Actually, this question has two parts in it:
(a) What is the motivation for bringing in a product that involves r and F to define a quantity called torque, and
(b) Why is that written in the precise fashion r X F
This post will deal with the first part
Think about opening a door. Your experience tells you that you need to expend less effort by applying force as far away from the hinge as possible. How does this happen? Why does the point of application of force make a difference?
Notice that for the same angular displacement, a point further away from the hinge moves through a greater displacement than a point closer to the hinge. That means the same force does greater work when it is applied further away from the hinge. This provides us with a starting point.
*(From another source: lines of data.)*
-- ==== Sys2Proof/Machine/Matrix.lean ====
section
/-! DEFINITION. The matrix arrays: prologue (R96-R100), ledger reads (R108-R111, R116), weight staging (R76, R77), the
accumulation order (R53-R55), start and row order (R72-R74, R80, R82). -/

namespace Sys2Proof.Machine

/-! ### The row ledger (R108-R111) -/

/-- The device-local address of a ledger row (R108). -/
def State.ledgerAddr (s : State) (c row : Nat) : Nat := storeAddr c (s.rf (rCore c 0x200) 0 13 * 4096 + 32 * row)

/-- A ledger row lies in the populated core store. -/
def State.ledgerIn (s : State) (c row : Nat) : Bool := s.rf (rCore c 0x200) 0 13 * 4096 + 32 * row + 32 ≤ 0x1800000

/-- A ledger row (R109): mode (3 reads as empty), count, third, sum, max. -/
structure Ledger where
  mode  : Nat
  count : Nat
  third : XV
  sum   : XV
  max   : XV

/-- Read a ledger row, with the violating address if it lies beyond the core store. -/
def State.ledger (s : State) (c row : Nat) : Ledger × List Nat :=
  if s.ledgerIn c row then
    let w : BitVec 256 := BitVec.ofNat 256 (s.readN (s.ledgerAddr c row) 32)
    let mode := if fld w 224 2 = 3 then 0 else fld w 224 2
    (⟨mode, fld w 192 32, unpackLong (bits w 128 48), unpackLong (bits w 64 48), unpackLong (bits w 0 48)⟩, [])
  else (⟨0, 0, .zero, .zero, .zero⟩, [s.ledgerAddr c row])

/-- Write a ledger row; dropped and counted beyond the core store (R108). -/
def State.putLedger (s : State) (c row : Nat) (l : Ledger) : State :=
  if s.ledgerIn c row then
    let n := (l.mode % 4) <<< 224 + l.count <<< 192 + l.third.packLong.toNat <<< 128 + l.sum.packLong.toNat <<< 64
      + l.max.packLong.toNat
    s.poke (s.ledgerAddr c row) (toBytes 32 n)
  else s.coreViol c [s.ledgerAddr c row]

/-! ### Per-row scale (R100, R111) -/

/-- Element j of a vector read when the instruction started (R103). -/
def bufVal (bufs : Tab (List Nat)) (key : Nat) (t : TD) (j : Nat) : XV :=
  decodeElem t.format false (nth 0 (Tab.get [] key bufs) j)

/-- The factor f(m) of the per-row scale, in long form or in binary32 (R111), with violations. -/
def State.rowFactor (s : State) (c : Nat) (e : QEntry) (d : CD) (bufs : Tab (List Nat)) (long : Bool) (m : Nat) :
    (XV × NumFlags) × List Nat :=
  let rd (p : XV × NumFlags) : XV × NumFlags := if long then longR p else rd32 p
  match d.prs with
  | 0 => ((.one, .none), [])
  | 3 => ((bufVal bufs 100 (e.slotTd d d.prsSlot) m, .none), [])
  | k =>
    let l := s.ledger c (d.ledgerBase + m)
    if l.1.mode = 0 then ((.one, .none), l.2)
    else if k = 1 then
      (if l.1.sum.isZero then (.one, .none)
       else
         let sm := if long then (l.1.sum, NumFlags.none) else round32 l.1.sum
         let q := XV.one.div sm.1
         rd (q.1, sm.2.or q.2), l.2)
    else
      (if l.1.count = 0 then (.one, .none)
       else
         let third := if long then (l.1.third, NumFlags.none) else round32 l.1.third
         let cnt := if long then (XV.ofInt l.1.count, NumFlags.none) else round32 (.ofInt l.1.count)
         let q := third.1.div cnt.1
         let q := rd (q.1, (third.2.or cnt.2).or q.2)
         let a := q.1.add (decodeElem .fp32 false d.prsEps)
         let a := rd (a.1, q.2.or a.2)
         let r := Fn.rsqrt.exact a.1
         rd (r.1, a.2.or r.2), l.2)

/-! ### Operand values (R48, R96-R100, R162) -/

/-- The source row of activation row m under the gather (R97): none is a zero row. -/
def State.gatherRow (s : State) (c : Nat) (e : QEntry) (d : CD) (a : TD) (m : Nat) : Option Nat × List Nat :=
  if d.gather then
    let g := e.slotTd d d.gatherSlot
    let x := s.elemAt c g g.row (g.col + m)
    if x.1 = 0xFFFFFFFF then (none, x.2)
    else if a.e1 ≤ a.row + x.1 then (none, x.2 ++ [a.addr (a.row + x.1) a.col 0 0])
    else (some (a.row + x.1), x.2)
  else (some (a.row + m), [])

/-- A scaled activation element of a step-exact per-row scale, at its unchanged block scale (R100). -/
def scaledElem (rnd : Rnd) (f : Fmt) (mx : Bool) (fm : XV) (r c : Nat) (x : XV) : XV × NumFlags :=
  let p := x.mul fm
  let rm := rnd.at 15 r c
  let q := if mx ∧ f = .int8 then encodeInt 8 true 6 rm p.1 else encodeElem f rm rnd.sat p.1
  (decodeElem f mx q.1, p.2.or q.2)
Let us say it is applied at a distance R from the hinge and at the time interval dt it moves through an angle dθ. Let the force be applied at an angle φ
The work done is F \sin \phi \times R d \theta
Now, this example has been chosen so so that the effect of the force on the body is pure rotation. The work done causes only a change in KE. Hence, now an element of mass dm at a distance r undergoes a change in kinetic energy of
\frac{1}{2} dm \times r^2 (\omega + d \omega)^2 - \frac{1}{2} dm \times r^2 \omega ^2 = dm \times r^2 \omega d \omega
Now if you take this for the entire body, you will get
d \omega \times \int r^2 dm.
This quantity \int r^2 dm is denoted by I.
So the change in KE is just I d \omega
So now we have F \sin \phi \times R d \theta = I \omega d \omega
Then, F \sin \phi \times R \frac{d \theta}{dt} = I \omega \frac{d \omega}{dt}
and hence F \sin \phi \times R \omega = I \omega \alpha \Rightarrow F \sin \phi \times R = I \alpha
Denoting F \sin \phi \times R by \tau we have
\tau = I \alpha.